Collier, John D. “Information increase in biological systems: how does adaptation fit?.” In Evolutionary systems , pp. 129-139. Springer, Dordrecht, 1998.
URL1 URL2
The notion of progress has been virtually banned from mainstream contemporary biology (Nitecki, 1988, p. viii), even though it still lurks in the background (Ruse, 1988). This is a marked change from earlier views, which saw evolution to be distinctly progressive. The complete explanation of this change is no doubt complex, involving factors dear to historians and sociologists of science, such as the breakdown of the Enlightenment view of science and society, and the education and class commitments of prominent authorities. It is probably too early to historically evaluate these forces with any sort of objectivity.

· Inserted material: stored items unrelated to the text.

/-- A record that a command at the head takes as it issues, before it starts. -/
structure Fresh (r : Issued) (i : Instr) (h : Hdr) : Prop where
  cmd : r.cmd = i
  seq : r.seq = h.seq.toNat
  done : r.done = false
  started : r.started = false
  log : r.log = []

/-- A core on which just one command has issued, with nothing of its own done. -/
def Alone (s : State) (c : Nat) (i : Instr) (h : Hdr) : Prop :=
  ∃ r, (s.core c).issued = [r] ∧ Fresh r i h

theorem Alone.mod {s : State} {c : Nat} {i : Instr} {h : Hdr} (ha : Alone s c i h) (ho : Sparse.rising s.cores = true)
    (n : Nat) (f : Issued → Issued) (hf : ∀ r, Fresh r i h → Fresh (f r) i h) : Alone (s.modIssued c n f) c i h := by
  obtain ⟨r, h1, h2⟩ := ha
  refine ⟨if r.seq = n then f r else r, ?_, ?_⟩
  · simp only [State.modIssued, State.core_modCore ho, if_true, h1, List.map_cons, List.map_nil]
  · split
    · exact hf r h2
    · exact h2

theorem Issued.covers_fresh {i : Instr} {h : Hdr} {r : Issued} (hr : Fresh r i h) (s : State) (x : Cx) (p : Oper) :
    Fresh (r.covers s x p) i h := ⟨hr.cmd, hr.seq, hr.done, hr.started, hr.log⟩

theorem footprint_fresh {i : Instr} {h : Hdr} (s : State) (x : Cx) (ops : List Oper) {r : Issued} (hr : Fresh r i h) :
    Fresh (ops.foldl (fun r p => r.covers s x p) r) i h := by
  induction ops generalizing r with
  | nil => exact hr
  | cons p l ih => exact ih (Issued.covers_fresh hr s x p)

theorem Alone.cores {s t : State} {c : Nat} {i : Instr} {h : Hdr} (hc : t.cores = s.cores) (ha : Alone s c i h) : Alone t c i h := by
  obtain ⟨r, h1, h2⟩ := ha
  exact ⟨r, by rw [← h1]; simp only [State.core, hc], h2⟩

theorem State.rising_issue {s : State} (ho : Sparse.rising s.cores = true) (c : Nat) (i : Instr) (h : Hdr) (r : Issued)
    (rows : List Nat) : Sparse.rising (s.issue c i h r rows).cores = true := by
  rw [State.issue, State.count_cores]; exact State.rising_modCore ho _ _

theorem State.rising_modIssued {s : State} (ho : Sparse.rising s.cores = true) (c n : Nat) (f : Issued → Issued) :
    Sparse.rising (s.modIssued c n f).cores = true := State.rising_modCore ho _ _

/-- A command at the head has issued alone, its record fresh. -/
theorem issued_alone {s : State} {j : Job} {c : Nat} {h : Hdr} {i : Instr} (ho : Sparse.rising s.cores = true)
    (hi : (s.core c).issued = []) : Alone (s.issued j c h i) c i h ∧ Sparse.rising (s.issued j c h i).cores = true := by
  set x := headCx s j c h i with hx
  have hxc : x.c = c := rfl
  have a0 : Alone (s.issue c i h x.iss (rowsOf s x i)) c i h := by
    refine ⟨x.iss, ?_, ?_⟩
    · rw [State.core_issue ho, if_pos rfl]; simp [Core.next, hi]
    · exact ⟨rfl, rfl, rfl, rfl, rfl⟩
  have o0 : Sparse.rising (s.issue c i h x.iss (rowsOf s x i)).cores = true := State.rising_issue ho _ _ _ _ _
  set s0 := s.issue c i h x.iss (rowsOf s x i) with hs0
  have a1 : Alone (s0.footprint x (opersOf s0 x i)) c i h :=
    a0.mod o0 _ _ fun r hr => footprint_fresh _ _ _ hr
  have o1 : Sparse.rising (s0.footprint x (opersOf s0 x i)).cores = true := State.rising_modIssued o0 _ _ _
  set s1 := s0.footprint x (opersOf s0 x i) with hs1
  set s2 := x.mod (fun r => { r with rows := rowsOf s0 x i, remote := isRemote s0 x i }) s1 with hs2
  have a2 : Alone s2 c i h := a1.mod o1 _ _ fun r hr => ⟨hr.cmd, hr.seq, hr.done, hr.started, hr.log⟩
  have o2 : Sparse.rising s2.cores = true := State.rising_modIssued o1 _ _ _
  have hr : s.issued j c h i = (latchOf s2 x i).elim s2 (s2.latchExp x) := rfl
  rw [hr]
  cases latchOf s2 x i with
  | none => exact ⟨a2, o2⟩
  | some z =>
    simp only [Option.elim_some, State.latchExp]
    have a3 : Alone (s2.freeze x z).2 c i h := a2.cores (State.freeze_cores s2 x z)
    have o3 : Sparse.rising (s2.freeze x z).2.cores = true := by rw [State.freeze_cores]; exact o2
    exact ⟨a3.mod o3 _ _ fun r hr => ⟨hr.cmd, hr.seq, hr.done, hr.started, hr.log⟩, State.rising_modIssued o3 _ _ _⟩

/-- No earlier command of the core is in progress when a command at the head starts. -/
theorem Alone.earlier {s : State} {c : Nat} {i : Instr} {h : Hdr} (ha : Alone s c i h) : (s.core c).earlier h.seq.toNat = [] := by
  obtain ⟨r, h1, h2⟩ := ha
  simp [Core.earlier, h1, h2.seq]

I will focus instead on the internal logic of the shift, and the extent to which it is justified: progress has no theoretical role in contemporary neo-Darwinian orthodoxy. As John Maynard Smith (1988) points out, given two states of a biological system, there is nothing in Fisher’s “fundamental theorem of natural selection” that would allow a biologist to determine which state is earlier. The hardening of the Modem Synthesis of genetics and population biology has permitted the gradual realization that directed processes of any kind, let alone progressive ones, are neither a probable consequence of nor presupposition of its core theses alone.